[Records drawn from a dataset]
/-- Settles O37: the outcomes of AUTO in the cases of the record. -/
theorem autoCommandTriesShortcutThenWalks : Obligations.AutoCommandTriesShortcutThenWalks := by
  intro s
  refine ⟨execAuto_of_noMeta, fun hmeta h => execAuto_of_notFound hmeta (storedFrameCount_of_noMarker h),
    fun hmeta k p hwin => ?_⟩
  have hrecord := storedFrameCount_of_winning hwin
  refine ⟨_, hwin.toNat_ofNat, fun hlen hflag => ?_, fun hlen hflag => ?_, ?_⟩
  · rw [readRecord_of_flagSet (by omega) hflag, if_neg (by omega)] at hrecord
    exact execAuto_of_ok hmeta hrecord
  · exact execAuto_of_noCount hmeta (hrecord.trans (readRecord_of_flagClear hlen hflag k))
  · rintro (hlen | ⟨hflag, hlen⟩)
    · exact execAuto_of_noCount hmeta (hrecord.trans (readRecord_of_noFlags hlen k))
    · rcases Nat.lt_or_ge (p + 7) s.len with hflags | hflags
      · rw [readRecord_of_flagSet hflags hflag, if_pos hlen] at hrecord
        exact execAuto_of_noCount hmeta hrecord
      · exact execAuto_of_noCount hmeta (hrecord.trans (readRecord_of_noFlags hflags k))

end Sys2Proof.Machine
end

section
/-! SUPPORT. What holds of every command: it completes (60_exceptions.md R180, R181), writes its column and nothing else
(10_state.md R31), and its results depend on the operands it reads alone (10_state.md R30). -/

namespace Sys2Proof.Machine

/-! ## Completion -/

/-- Settles O38: the outcomes of each command; AUTO ends as STORED does with a count, or as WALK. -/
theorem everyCommandCompletes : Obligations.EveryCommandCompletes := by
  intro i s
  have hwalk (u : State) : ∃ t, exec .walk u = .next t ∧ t.status.busy = false ∧ t.status.done = true ∧
      t.status.result = .ok := by
    rcases execWalk_cases u with ⟨-, h⟩ | ⟨_, _, -, -, h⟩ <;> exact ⟨_, h, rfl, rfl, rfl⟩
  cases i with
  | decode =>
    cases hd : decodeHeader s.hdrIn with
    | none => exact ⟨_, execDecode_of_invalid hd, rfl, rfl, .inr rfl⟩
    | some h => exact ⟨_, execDecode_of_valid hd, rfl, rfl, .inl rfl⟩
  | fsize =>
    rcases Nat.lt_or_ge (fsInSize s.fsIn) 1 with hn | hn
    · exact ⟨_, execFsize_eq s, rfl, rfl, .inr (if_pos hn)⟩
    · exact ⟨_, execFsize_eq s, rfl, rfl, .inl (if_neg (Nat.not_lt.2 hn))⟩
  | seek =>
    cases h : seek s.ctrl.syncMode s.buffer s.len with
    | none => exact ⟨_, execSeek_of_none h, rfl, rfl, .inr rfl⟩
    | some i => exact ⟨_, execSeek_of_some h, rfl, rfl, .inl rfl⟩
  | walk => exact hwalk s
  | stored =>
    cases h : storedFrameCount s.buffer s.len with
    | ok k p c => exact ⟨_, execStored_of_ok h, rfl, rfl, .inl rfl⟩
    | noCountStored k p trunc => exact ⟨_, execStored_of_noCount h, rfl, rfl, .inr (.inr rfl)⟩
    | notFound => exact ⟨_, execStored_of_notFound h, rfl, rfl, .inr (.inl rfl)⟩
  | auto =>
    rcases execAuto_cases s with ⟨k, p, c, h, he⟩ | ⟨-, he⟩ | ⟨-, he⟩ | ⟨k, p, trunc, -, he⟩
    · exact ⟨_, he.trans (execStored_of_ok h), rfl, rfl, rfl⟩
    all_goals
      rw [he]
      exact hwalk _

/-! ## The columns of the table -/

section columns
variable {s t : State}

theorem execDecode_column (h : exec .decode s = .next t) :
    ∃ code f b r n, t = s.ended { s.status with result := code }
      { s.res with hdrFlags := f, bitrate := b, srate := r, fsize := n } := by
  cases hd : decodeHeader s.hdrIn with
  | none =>
    cases (execDecode_of_invalid hd).symm.trans h
    exact ⟨_, _, _, _, _, rfl⟩
  | some hdr =>
    cases (execDecode_of_valid hd).symm.trans h
    exact ⟨_, _, _, _, _, rfl⟩

theorem execSeek_column (h : exec .seek s = .next t) :
    ∃ code found p c, t = s.ended { s.status with result := code, syncFound := found }
      { s.res with syncPos := p, cursor := c } := by
  cases hseek : seek s.ctrl.syncMode s.buffer s.len with
  | none =>
    cases (execSeek_of_none hseek).symm.trans h
    exact ⟨_, _, _, _, rfl⟩
  | some i =>
    cases (execSeek_of_some hseek).symm.trans h
    exact ⟨_, _, _, _, rfl⟩

theorem execWalk_column (h : exec .walk s = .next t) :
    ∃ code found stop p c n k, t = s.ended { s.status with result := code, syncFound := found, stop := stop }
      { s.res with syncPos := p, cursor := c, hdrCount := n, count := k } := by
  rcases execWalk_cases s with ⟨-, he⟩ | ⟨i, e, -, -, he⟩ <;> cases he.symm.trans h <;>
    exact ⟨_, _, _, _, _, _, _, rfl⟩

theorem execStored_column (h : exec .stored s = .next t) :
    ∃ code found id src trunc outcome p k, t = s.ended
      { s.status with
        result := code, markFound := found, markId := id, src := src, trunc := trunc, metaOut := outcome }
      { s.res with markPos := p, count := k } := by
  cases ho : storedFrameCount s.buffer s.len with
  | ok k p c =>
    cases (execStored_of_ok ho).symm.trans h
    exact ⟨_, _, _, _, _, _, _, _, rfl⟩
  | noCountStored k p trunc =>
    cases (execStored_of_noCount ho).symm.trans h
    exact ⟨_, _, _, _, _, _, _, _, rfl⟩
  | notFound =>
    cases (execStored_of_notFound ho).symm.trans h
    exact ⟨_, _, _, _, _, _, _, _, rfl⟩

theorem execAuto_column (h : exec .auto s = .next t) :
    ∃ st res, t = s.ended st res ∧ st.haz = s.status.haz ∧ res.hdrFlags = s.res.hdrFlags ∧
      res.bitrate = s.res.bitrate ∧ res.srate = s.res.srate ∧ res.fsize = s.res.fsize := by
  rcases execAuto_cases s with ⟨_, _, _, -, he⟩ | ⟨-, he⟩ | ⟨-, he⟩ | ⟨_, _, _, -, he⟩ <;> rw [he] at h
  · obtain ⟨_, _, _, _, _, _, _, _, rfl⟩ := execStored_column h
    exact ⟨_, _, rfl, rfl, rfl, rfl, rfl, rfl⟩
  all_goals
    obtain ⟨_, _, _, _, _, _, _, rfl⟩ := execWalk_column h
    exact ⟨_, _, rfl, rfl, rfl, rfl, rfl, rfl⟩

end columns

/-- Settles O39: each command's column, as its next state. -/
theorem commandsWriteOnlyTheirColumn : Obligations.CommandsWriteOnlyTheirColumn := by
  intro i s t h
  cases i with
  | decode =>
    obtain ⟨_, _, _, _, _, rfl⟩ := execDecode_column h
    simp
  | fsize =>
    cases h
    simp
  | seek =>
    obtain ⟨_, _, _, _, rfl⟩ := execSeek_column h
    simp
  | walk =>
    obtain ⟨_, _, _, _, _, _, _, rfl⟩ := execWalk_column h
    simp
  | stored =>
    obtain ⟨_, _, _, _, _, _, _, _, rfl⟩ := execStored_column h
    simp
  | auto =>
    obtain ⟨_, _, rfl, hhaz, hflags, hbitrate, hsrate, hfsize⟩ := execAuto_column h
    simp [hhaz, hflags, hbitrate, hsrate, hfsize]

/-! ## AUTO and the host's sequence -/

/-- The walk fields as acceptance leaves them (10_state.md R30). -/
structure State.WalkCleared (s : State) : Prop where
  syncFound : s.status.syncFound = false
  stop : s.status.stop = .notEntered
  syncPos : s.res.syncPos = 0
  cursor : s.res.cursor = 0
  hdrCount : s.res.hdrCount = 0

theorem accept_walkCleared (w : Word) (s : State) : (accept w s).WalkCleared := ⟨rfl, rfl, rfl, rfl, rfl⟩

### PROBLEM TO WORK ON
Could you copy exactly the lines from the first line of the records above through the line containing "(readRecord_of_noFlags hlen k))", both included, and nothing else?

### FINAL ANSWER
/-- Settles O37: the outcomes of AUTO in the cases of the record. -/
theorem autoCommandTriesShortcutThenWalks : Obligations.AutoCommandTriesShortcutThenWalks := by
  intro s
  refine ⟨execAuto_of_noMeta, fun hmeta h => execAuto_of_notFound hmeta (storedFrameCount_of_noMarker h),
    fun hmeta k p hwin => ?_⟩
  have hrecord := storedFrameCount_of_winning hwin
  refine ⟨_, hwin.toNat_ofNat, fun hlen hflag => ?_, fun hlen hflag => ?_, ?_⟩
  · rw [readRecord_of_flagSet (by omega) hflag, if_neg (by omega)] at hrecord
    exact execAuto_of_ok hmeta hrecord
  · exact execAuto_of_noCount hmeta (hrecord.trans (readRecord_of_flagClear hlen hflag k))
  · rintro (hlen | ⟨hflag, hlen⟩)
    · exact execAuto_of_noCount hmeta (hrecord.trans (readRecord_of_noFlags hlen k))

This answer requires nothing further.